> _WORK INSTRUCTIONS_
Pick out each line in these entries that contains the string "Bool".

[Saved entries]

>>

-- ==== Sys2Proof/Machine/Flags.lean ====
section
/-! DEFINITION. Flags: the STATUS register as a word and the fill flags (10_state.md R30 to R36). -/

namespace Sys2Proof.Machine

/-- One flag as a field of one bit. -/
def flagBit (b : Bool) : BitVec 1 := BitVec.ofBool b

/-- STATUS as the host reads it (R30, R191): BUSY is bit 0 and DF_LO bit 11; bits 31:12 read 0 (R36). -/
def statusWord (s : State) : Word :=
  0#20 ++ flagBit s.dfLo ++ flagBit s.dfHi ++ flagBit s.kfLo ++ flagBit s.kfHi ++ s.errcode
    ++ flagBit s.err ++ flagBit s.dv ++ flagBit s.kv ++ flagBit s.busy

/-- Both halves of KEYIN were written since the last accepted SETKEY (R35, R222). -/
def keyFilled (s : State) : Bool := s.kfHi && s.kfLo

/-- Both halves of DIN were written since the last accepted ENCRYPT or DECRYPT (R35, R222). -/
def dataFilled (s : State) : Bool := s.dfHi && s.dfLo

/-- SETKEY acceptance clears KF_HI and KF_LO (R35). -/
def consumeKeyFill (s : State) : State := { s with kfHi := false, kfLo := false }

/-- ENCRYPT or DECRYPT acceptance clears DF_HI and DF_LO (R35). -/
def consumeDataFill (s : State) : State := { s with dfHi := false, dfLo := false }

/-- Status write (R195): bit 3 set clears ERR and ERRCODE, in any state; every other bit is ignored. -/
def writeStatus (v : Word) (s : State) : State :=
  if v.getLsbD 3 then clearError s else s

end Sys2Proof.Machine
end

<<

> _RESPONSE AREA_
def flagBit (b : Bool) : BitVec 1 := BitVec.ofBool b
def keyFilled (s : State) : Bool := s.kfHi && s.kfLo
def dataFilled (s : State) : Bool := s.dfHi && s.dfLo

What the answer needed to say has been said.